An important issue is what the start date of the statute of limitations will be in resolving the dispute. in accordance with the real estate sales promise agreement dated 04.05.2006, it is also accepted by the court that the ownership of the real estate subject to the lawsuit has been transferred to the plaintiff, and the plaintiff has continued its ownership without dispute until the date of the lawsuit. As long as the possession continues, there is no mention that the statute of limitations has expired.
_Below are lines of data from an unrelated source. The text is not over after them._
/-- The model over the frames owed and the last measured frame. -/
def State.modelRun (s : State) : State :=
  let tb := s.boundaryTemp
  let est := if s.est.ranFrame then s.est.prev else s.est.cells
  let frames := s.thm.owed ++ [s.frameHeat]
  let start := fun j => ((s.cellSensor j).bind s.goodSensor).getD tb
  let old := (List.range 384).map fun j => (s.thm.tc.getD j (start j), s.thm.ts.getD j (start j))
  let new := old.mapIdx fun j x =>
    if s.cellOn j then
      let sensor := (s.cellSensor j).bind s.goodSensor
      let c := est.getD j {}
      frames.foldl (fun a f =>
        let p := s.cellHeat c j a.1.1 f.1 f.2
        (s.nodeStep p tb sensor a.1.1 a.1.2, p)) (x, 0)
    else (x, 0)
  let tc := new.map (·.1.1)
  let tcWin := if s.cm.lastFrame = s.eis.frame ∧ s.eisActive then
      s.thm.tcWin.filter (·.1 != s.eis.frame) ++ [(s.eis.frame, tc)] else s.thm.tcWin
  { s with thm := { s.thm with
    tc, ts := new.map (·.1.2), p := new.map (·.2), tb, owed := [], ranFrame := true, tcWin } }

/-- The disagreements of R209. -/
def State.modelCheck (s : State) : State :=
  let thr : Rat := (s.get Reg.THM_XCHK_MODTHR : Nat) / 10
  let tz : Rat := (s.get Reg.THM_XCHK_TZTHR : Nat) / 10
  let s := s.cellsOn.foldl (fun s j =>
    let far := match (s.cellSensor j).bind s.goodSensor with
      | some t => decide (thr ≤ absQ (s.thm.ts.getD j 0 - t))
      | none => false
    let n := if far then min 100 (nget j s.thm.modN + 1) else 0
    let hit := n == 100 && nget j s.thm.modN != 100
    ({ s with thm := { s.thm with modN := nset j n s.thm.modN } }).raiseIf hit Ev.THM_MODEL_DISAGREE) s
  s.raiseIf (s.eis.tz.any fun z => match z.2.2 with
    | some t => decide (tz ≤ absQ (z.2.1 - t))
    | none => false) Ev.THM_TZ_DISAGREE

/-! ### Coolant demand (R210) -/

/-- The demand at a temperature in °C, in 0.1 %. -/
def State.demandAt (s : State) (t : Rat) : Rat :=
  let tp := fun k => ((s.getI (Reg.THM_COOLPT_TEMP.at k) : Int) : Rat) / 10
  let dm := fun k => ((s.get (Reg.THM_COOLPT_DEMAND.at k) : Nat) : Rat)
  if t ≤ tp 0 then dm 0
  else match (List.range 3).find? fun k => decide (t ≤ tp (k + 1)) with
    | some k => lerp (dm k) (dm (k + 1)) (divF (s.freeQ k) (t - tp k) (tp (k + 1) - tp k))
    | none => dm 3

/-- The demand follows the hottest core, or with a stale model the hottest valid cell sensor plus 5.0 °C, by at most RAMP
per second. -/
def State.coolDemand (s : State) (stale : Bool) : State :=
  let temps := if stale then (List.range 192).filterMap fun g =>
      if (s.sensorCell g).isSome then (s.goodSensor g).map fun t => (g, t + 5) else none
    else s.cellsOn.map fun j => (j, s.thm.tc.getD j 0)
  match bestBy true temps with
  | none => s
  | some x =>
    let step : Rat := (s.get Reg.THM_COOLCFG_RAMP : Nat) / 100
    let d := clampQ (s.thm.demand - step) (s.thm.demand + step) (s.demandAt x.2)
    (({ s with thm := { s.thm with demand := d } }).putSat Reg.THM_COOLDMD_DEMAND d.floor.toNat).pmpSettle

/-- The result registers of a model run (R213). -/
def State.modelShow (s : State) : State :=
  let s : State := match bestBy true (s.cellsOn.map fun j => (j, s.thm.tc.getD j 0)) with
    | some x => (s.put Reg.THM_HOTTEST_CELL x.1).putSatI Reg.THM_HOTTEST_TEMP (roundQ (10 * x.2))
    | none => s
  (s.put Reg.THM_SRCFRAME_FRAME s.cm.lastFrame).putB Reg.THM_STAT_STALE false

/-- THERMAL_MODEL_RUN_DONE (R205, R208 to R210). -/
def execThermalModelRunDone (s : State) : Result :=
  if !s.isLead ∨ !s.accelRuns 7 then .next s
  else
    let s := (s.accelDone 7).modelRun.modelShow
    .next ((s.neighbourCheck.modelCheck.coolDemand false).nextFree)

/-- What an overrun leaves of a run released at tick `rel`: the registers keep the previous run's results, marked stale; a stale
model resets the neighbour check's counts (R205) and the coolant demand follows the sensors (R210). -/
def State.accelStale (s : State) (typ rel : Nat) : State :=
  if typ = 6 then ((s.putB Reg.EST_STAT_STALE true).putB Reg.EST_SOCREP_STALE true).putB Reg.EST_SOCINT_STALE true
  else if typ = 7 then
    let s : State := { s with thm := { s.thm with cand := [], calm := [] } }
    (((s.putB Reg.THM_STAT_STALE true).raise Ev.THM_MODEL_STALE).coolDemand true).nextFree
  else if s.eis.phase = 4 ∧ s.eis.e + 200000 ≤ rel then { s with eis := { s.eis with phase := 6, new := [] } }
  else s

/-- ACCELERATOR_OVERRUN (R56): the run is stopped at the end of its window and its results are discarded. In its LIMIT-th
consecutive frame with an overrun the accelerator is reset. -/
def execAcceleratorOverrun (entry : Nat) (s : State) : Result :=
  match s.tt.accel.find? (·.entry == entry) with
  | none => .next s
  | some x =>
    let typ := x.typ
    let s := s.advanceTo x.till
    let s := { s with tt := { s.tt with accel := s.tt.accel.filter (·.entry != entry) } }
    let s := (s.accelOverrun entry typ).accelStale typ x.rel
    .next (if s.ovrLimit ≤ nget typ s.tt.accelOver then (s.accelReset typ).raise Ev.TT_ESCALATE else s)

/-- THM_CELL_SELECT (R213): CTC, CTS and CPWR latch the last completed run; a follower has no model to select from. -/
def execThmCellSelect (_ini : Ini) (cell : Nat) (s : State) : Result :=
  if !s.isLead then .next s
  else
  let s := s.put Reg.THM_CSEL_INDEX cell
  let on := s.cellOn cell
  let v := fun (l : List Rat) (k : Rat) => if on then roundQ (k * l.getD cell 0) else 0
  .next (((s.putSatI Reg.THM_CTC_TEMP (v s.thm.tc 10)).putSatI Reg.THM_CTS_TEMP (v s.thm.ts 10)).putSatI Reg.THM_CPWR_MW
    (v s.thm.p 1000))

/-! ### Die sensors (R211) -/

/-- The die sensors at a frame boundary, in 0.1 °C; `powered`: the measurement die's two take part. -/
def State.dieSample (s : State) (die : List Int) (powered : Bool) : State :=
  let n := if powered then 8 else 6
  let v := fun i => ((die.getD i 0 : Int) : Rat)
  let bad := (List.range n).map fun i =>
    match median (((List.range n).filter (· != i)).map v) with
    | some m => decide (150 ≤ absQ (v i - m))
    | none => false
  let s := (List.range 8).foldl (fun s i =>
    if i < n then
      let ex := bad.getD i false
      let s := s.raiseIf (ex && !s.thm.dieBad.testBit i) Ev.THM_DIESENSOR
      let s : State := { s with thm := { s.thm with dieBad := bitTo s.thm.dieBad i ex } }
      (s.putSatI (Reg.THM_DIE_TEMP.at i) (die.getD i 0)).putB (Reg.THM_DIE_EXCL.at i) ex
    else s.putB (Reg.THM_DIE_EXCL.at i) true) s
  match bestBy true (((List.range n).filter fun i => !bad.getD i false).map fun i => (i, v i)) with
  | some x => s.putSatI Reg.THM_DIESTAT_TDIE x.2.floor
  | none => s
As a result, it is not right to decide to reject the case with a bet because the statute of limitations has expired.
In that case, while a decision should be made by examining the merits of the work by the court, it was not considered correct to make a decision in writing with a erroneous assessment, and the decision should be overturned for these reasons.
CONCLUSION: The rejection of all appeals of the plaintiff’s attorney for the case in the main case for the reasons described in paragraph 1) above, the acceptance of appeals for the reasons described in paragraph 2), the refund of the fee received in advance to the depositor, the correction of the decision within 15 days from the notification of the decision, was decided unanimously on 07.04.2021, with a clear way to correct the decision, for the acceptance of appeals for the reasons described in paragraph 2).